**REQUIRED WORK**
Wherever a line in the data holds the word "draw", pull that line out.

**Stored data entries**
-- ==== Sys2Proof/Machine/Random.lean ====
section
/-! DEFINITION. Random (spec 43_random.md). -/

namespace Sys2Proof.Machine

open Sys2Proof

/-- `RND Vx,kk` (R130): the draw is the free value `Config.draw` at the number of draws taken so far (R131). -/
def execRnd (x : Reg) (kk : Byte) (s : State) : Result :=
  .next (s.tookDraw.setReg x (Config.draw s.draws &&& kk))

end Sys2Proof.Machine
end

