/-- CALL then RET restores PC to the instruction after the CALL, and the depth, wherever the RET stands (R82, R83). -/
def Obligations.RetUndoesCall : Prop :=
  ∀ (nnn : Addr) (s : State) (p : Word), s.sp.val < 16 →
    ∃ t u, exec (.call nnn) s = .next t ∧ exec .ret (t.setPc p) = .next u ∧
      u.pc = s.pc ∧ u.sp = s.sp ∧ KeptBut [.stack] s u

/-- R84 to R87, R90: the compare skips move PC two further exactly when their condition holds, and change nothing else. -/
def Obligations.CompareSkipsMovePcByTwo : Prop :=
  ∀ (x y : Reg) (kk : Byte) (n : Nibble) (s : State),
    decodeWord (0x3#4 ++ x ++ kk) = .seImm x kk ∧ decodeWord (0x4#4 ++ x ++ kk) = .sneImm x kk ∧
    decodeWord (0x5#4 ++ x ++ y ++ n) = .seReg x y n ∧ decodeWord (0x9#4 ++ x ++ y ++ n) = .sneReg x y n ∧
    (∃ t, exec (.seImm x kk) s = .next t ∧
      t.pc.toNat = (s.pc.toNat + if s.reg x = kk then 2 else 0) % 65536 ∧ KeptBut [.pc] s t) ∧
    (∃ t, exec (.sneImm x kk) s = .next t ∧
      t.pc.toNat = (s.pc.toNat + if s.reg x ≠ kk then 2 else 0) % 65536 ∧ KeptBut [.pc] s t) ∧
    (∃ t, exec (.seReg x y n) s = .next t ∧
      t.pc.toNat = (s.pc.toNat + if s.reg x = s.reg y then 2 else 0) % 65536 ∧ KeptBut [.pc] s t) ∧
    (∃ t, exec (.sneReg x y n) s = .next t ∧
      t.pc.toNat = (s.pc.toNat + if s.reg x ≠ s.reg y then 2 else 0) % 65536 ∧ KeptBut [.pc] s t)

/-- The stack is last in, first out (R18): nested calls, at most sixteen deep, and as many returns come back to the PC and the depth they began with, and no entry below that depth has changed. -/
def Obligations.NestedCallsReturnInReverse : Prop :=
  ∀ (targets : List Addr) (s : State), s.sp.val + targets.length ≤ 16 →
    ∃ u, execAll (targets.map .call ++ List.replicate targets.length .ret) s = some u ∧
      u.pc = s.pc ∧ u.sp = s.sp ∧ (∀ k : Fin 16, k.val < s.sp.val → u.stackAt k = s.stackAt k) ∧
      KeptBut [.stack] s u

/-! ## Immediates -/

/-- R100, R101, R102: LD Vx,kk, ADD Vx,kk (modulo 256, no carry) and LD I,nnn, and all they leave. -/
def Obligations.ImmediateLoadsAndAdd : Prop :=
  ∀ (x : Reg) (kk : Byte) (nnn : Addr) (s : State),
    decodeWord (0x6#4 ++ x ++ kk) = .ldImm x kk ∧ decodeWord (0x7#4 ++ x ++ kk) = .addImm x kk ∧
    decodeWord (0xA#4 ++ nnn) = .ldI nnn ∧
    (∃ t, exec (.ldImm x kk) s = .next t ∧ t.reg x = kk ∧ RegsBut (· = x) [] s t) ∧
    (∃ t, exec (.addImm x kk) s = .next t ∧ (t.reg x).toNat = ((s.reg x).toNat + kk.toNat) % 256 ∧
      RegsBut (· = x) [] s t) ∧
    (∃ t, exec (.ldI nnn) s = .next t ∧ t.i.toNat = nnn.toNat ∧ KeptBut [.i] s t)

/-! ## The register ALU -/

/-- R110 to R113: LD, OR, AND and XOR write Vx and leave every other register, VF among them. -/
def Obligations.MovesAndLogicWriteOnlyVx : Prop :=
  ∀ (x y : Reg) (s : State),
    decodeWord (0x8#4 ++ x ++ y ++ 0x0#4) = .ldReg x y ∧ decodeWord (0x8#4 ++ x ++ y ++ 0x1#4) = .orReg x y ∧
    decodeWord (0x8#4 ++ x ++ y ++ 0x2#4) = .andReg x y ∧ decodeWord (0x8#4 ++ x ++ y ++ 0x3#4) = .xorReg x y ∧
    (∃ t, exec (.ldReg x y) s = .next t ∧ t.reg x = s.reg y ∧ RegsBut (· = x) [] s t) ∧
    (∃ t, exec (.orReg x y) s = .next t ∧
      (∀ k, (t.reg x).getLsbD k = ((s.reg x).getLsbD k || (s.reg y).getLsbD k)) ∧ RegsBut (· = x) [] s t) ∧
    (∃ t, exec (.andReg x y) s = .next t ∧
      (∀ k, (t.reg x).getLsbD k = ((s.reg x).getLsbD k && (s.reg y).getLsbD k)) ∧ RegsBut (· = x) [] s t) ∧
    (∃ t, exec (.xorReg x y) s = .next t ∧
      (∀ k, (t.reg x).getLsbD k = ((s.reg x).getLsbD k ^^ (s.reg y).getLsbD k)) ∧ RegsBut (· = x) [] s t)

/-- R114, R115, R117: ADD, SUB and SUBN put the result modulo 256 in Vx and, unless x is F, the carry or the strict comparison in VF. -/
def Obligations.AddAndSubtractWithFlag : Prop :=
  ∀ (x y : Reg) (s : State),
    decodeWord (0x8#4 ++ x ++ y ++ 0x4#4) = .addReg x y ∧ decodeWord (0x8#4 ++ x ++ y ++ 0x5#4) = .subReg x y ∧
    decodeWord (0x8#4 ++ x ++ y ++ 0x7#4) = .subnReg x y ∧
    (∃ t, exec (.addReg x y) s = .next t ∧
      (t.reg x).toNat = ((s.reg x).toNat + (s.reg y).toNat) % 256 ∧
      (x ≠ vf → (t.reg vf).toNat = if (s.reg x).toNat + (s.reg y).toNat > 255 then 1 else 0) ∧
      RegsBut (fun r => r = x ∨ r = vf) [] s t) ∧
    (∃ t, exec (.subReg x y) s = .next t ∧
      (t.reg x).toNat = ((s.reg x).toNat + 256 - (s.reg y).toNat) % 256 ∧
      (x ≠ vf → (t.reg vf).toNat = if (s.reg x).toNat > (s.reg y).toNat then 1 else 0) ∧
      RegsBut (fun r => r = x ∨ r = vf) [] s t) ∧
    (∃ t, exec (.subnReg x y) s = .next t ∧
      (t.reg x).toNat = ((s.reg y).toNat + 256 - (s.reg x).toNat) % 256 ∧
      (x ≠ vf → (t.reg vf).toNat = if (s.reg y).toNat > (s.reg x).toNat then 1 else 0) ∧
      RegsBut (fun r => r = x ∨ r = vf) [] s t)
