-- ==== Sys2Proof/Laws/Memory.lean ====
section
/-! SUPPORT. What reading, writing and the canonical form of MEM do, once each. -/

namespace Sys2Proof.Machine.Memory

open Sys2Proof

variable (f : Config.Font)

/-! ## Reading what was written -/

theorem get_erase (m : Memory) (a c : Nat) :
    (m.erase a).get f c = if c = a then unlisted f c else m.get f c := by
  induction m with
  | nil => simp [erase, get]
  | cons d m ih =>
    simp only [erase] at ih
    by_cases h : d.1 = a
    · simp only [erase, List.filter_cons, h, bne_self_eq_false, Bool.false_eq_true, if_false, ih, get]
      split <;> simp_all [eq_comm]
    · have hb : (d.1 != a) = true := by simpa using h
      simp only [erase, List.filter_cons, hb, if_true, get, ih]
      split <;> split <;> simp_all

theorem get_insert (m : Memory) (a : Nat) (b : Byte) (hm : ∀ d ∈ m, d.1 ≠ a) (c : Nat) :
    (insert (a, b) m).get f c = if c = a then b else m.get f c := by
  induction m with
  | nil =>
    by_cases h : c = a
    · simp [insert, get, h]
    · simp [insert, get, h, Ne.symm h]
  | cons d m ih =>
    have hd : d.1 ≠ a := hm d (by simp)
    have ih := ih fun e he => hm e (by simp [he])
    simp only [insert]
    split
    · by_cases h : c = a
      · simp [get, h]
      · simp [get, h, Ne.symm h]
    · simp only [get, ih]
      split <;> split <;> simp_all

theorem not_listed_erase (m : Memory) (a : Nat) : ∀ d ∈ m.erase a, d.1 ≠ a := by
  intro d hd
  simpa [erase] using (List.mem_filter.mp hd).2

/-- Read after write, at every address: the written address reads as the byte, every other as before. -/
theorem get_set (m : Memory) (a : Nat) (b : Byte) (ha : a < Config.memSize) (c : Nat) :
    (m.set f a b).get f c = if c = a then b else m.get f c := by
  unfold set
  simp only [ha, if_true]
  split
  · next hb => rw [get_erase]; split <;> simp_all
  · rw [get_insert _ _ _ _ (not_listed_erase m a), get_erase]
    split <;> simp_all

theorem set_out_of_range (m : Memory) (a : Nat) (b : Byte) (ha : Config.memSize ≤ a) :
    m.set f a b = m := by
  simp [set, Nat.not_lt.mpr ha]

/-- A store: the bytes stored read back in order, every other address reads as before. -/
theorem get_store (bs : List Byte) (m : Memory) (a : Nat) (h : a + bs.length ≤ Config.memSize) (c : Nat) :
    (m.store f a bs).get f c = if a ≤ c ∧ c < a + bs.length then bs.getD (c - a) 0 else m.get f c := by
  induction bs generalizing m a with
  | nil => simp [store]
  | cons b bs ih =>
    simp only [List.length_cons] at h
    rw [store, ih _ _ (by omega), get_set _ _ _ _ (by omega)]
    simp only [List.length_cons]
    by_cases hc : c = a
    · subst hc
      simp
    · by_cases h1 : a + 1 ≤ c ∧ c < a + 1 + bs.length
      · have h2 : a ≤ c ∧ c < a + (bs.length + 1) := by omega
        have h3 : c - a = (c - (a + 1)) + 1 := by omega
        rw [if_pos h1, if_pos h2, h3, List.getD_cons_succ]
      · have h2 : ¬ (a ≤ c ∧ c < a + (bs.length + 1)) := by omega
        rw [if_neg h1, if_neg h2, if_neg hc]

@[simp] theorem length_load (m : Memory) (a n : Nat) : (m.load f a n).length = n := by simp [load]

theorem getD_load (m : Memory) (a n k : Nat) (h : k < n) : (m.load f a n).getD k 0 = m.get f (a + k) := by
  simp [load, List.getD, h]

/-! ## The canonical form -/

/-- Every address is at least `lo`, strictly rising: what `rising` says, with the next admissible address. -/
def risingFrom : Nat → Memory → Prop
  | _, [] => True
  | lo, c :: m => lo ≤ c.1 ∧ risingFrom (c.1 + 1) m

theorem rising_cons_iff (c : Host.Cell) (m : Memory) :
    rising (c :: m) = true ↔ risingFrom (c.1 + 1) m := by
  induction m generalizing c with
  | nil => simp [rising, risingFrom]
  | cons d m ih => simp [rising, risingFrom, ih]

theorem rising_iff (m : Memory) : rising m = true ↔ risingFrom 0 m := by
  cases m with
  | nil => simp [rising, risingFrom]
  | cons c m => simp [rising_cons_iff, risingFrom]

theorem risingFrom_mono {lo hi : Nat} (h : lo ≤ hi) {m : Memory} (hm : risingFrom hi m) : risingFrom lo m := by
  cases m with
  | nil => trivial
  | cons c m => exact ⟨le_trans h hm.1, hm.2⟩

theorem risingFrom_filter (p : Host.Cell → Bool) (m : Memory) :
    ∀ lo, risingFrom lo m → risingFrom lo (m.filter p) := by
  induction m with
  | nil => intro lo _; trivial
  | cons c m ih =>
    intro lo h
    simp only [List.filter_cons]
    split
    · exact ⟨h.1, ih _ h.2⟩
    · exact ih _ (risingFrom_mono (by have := h.1; omega) h.2)

theorem risingFrom_insert (c : Host.Cell) (m : Memory) (hm : ∀ d ∈ m, d.1 ≠ c.1) :
    ∀ lo, lo ≤ c.1 → risingFrom lo m → risingFrom lo (insert c m) := by
  induction m with
  | nil => intro lo h _; exact ⟨h, trivial⟩
  | cons d m ih =>
    intro lo hlo h
    have hd : d.1 ≠ c.1 := hm d (by simp)
    simp only [insert]
    split
    · next hlt => exact ⟨hlo, hlt, h.2⟩
    · exact ⟨h.1, ih (fun e he => hm e (by simp [he])) _ (by omega) h.2⟩

theorem mem_insert (c d : Host.Cell) (m : Memory) : d ∈ insert c m ↔ d = c ∨ d ∈ m := by
  induction m with
  | nil => simp [insert]
  | cons e m ih =>
    simp only [insert]
    split
    · simp
    · simp only [List.mem_cons, ih]; tauto

theorem wf_iff (m : Memory) :
    m.wf f = true ↔ risingFrom 0 m ∧ ∀ c ∈ m, c.1 < Config.memSize ∧ c.2 ≠ unlisted f c.1 := by
  simp [wf, rising_iff]

/-- A write keeps the canonical form. -/
theorem wf_set (m : Memory) (a : Nat) (b : Byte) (h : m.wf f = true) : (m.set f a b).wf f = true := by
  rw [wf_iff] at h ⊢
  unfold set
  split
  · next ha =>
    have he : risingFrom 0 (m.erase a) := risingFrom_filter _ _ _ h.1
    have hall : ∀ c ∈ m.erase a, c.1 < Config.memSize ∧ c.2 ≠ unlisted f c.1 :=
      fun c hc => h.2 c (List.mem_filter.mp hc).1
    split
    · exact ⟨he, hall⟩
    · next hb =>
      refine ⟨risingFrom_insert _ _ (not_listed_erase m a) _ (Nat.zero_le _) he, fun c hc => ?_⟩
      rcases (mem_insert _ _ _).mp hc with rfl | hc
      · exact ⟨ha, hb⟩
      · exact hall c hc
  · exact h

/-- A store keeps the canonical form. -/
theorem wf_store (bs : List Byte) (m : Memory) (a : Nat) (h : m.wf f = true) : (m.store f a bs).wf f = true := by
  induction bs generalizing m a with
  | nil => exact h
  | cons b bs ih => exact ih _ _ (wf_set f m a b h)

/-! ## What an unwritten address reads as -/

theorem unlisted_font (a : Nat) (h : a < Config.fontSize) : unlisted f a = f[a] := by
  simp [unlisted, h]

theorem unlisted_high (a : Nat) (h : Config.fontSize ≤ a) : unlisted f a = 0 := by
  simp [unlisted, Nat.not_lt.mpr h]

end Sys2Proof.Machine.Memory
end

**ANSWER FOR THE TASK**
/-- `RND Vx,kk` (R130): the draw is the free value `Config.draw` at the number of draws taken so far (R131). -/
  .next (s.tookDraw.setReg x (Config.draw s.draws &&& kk))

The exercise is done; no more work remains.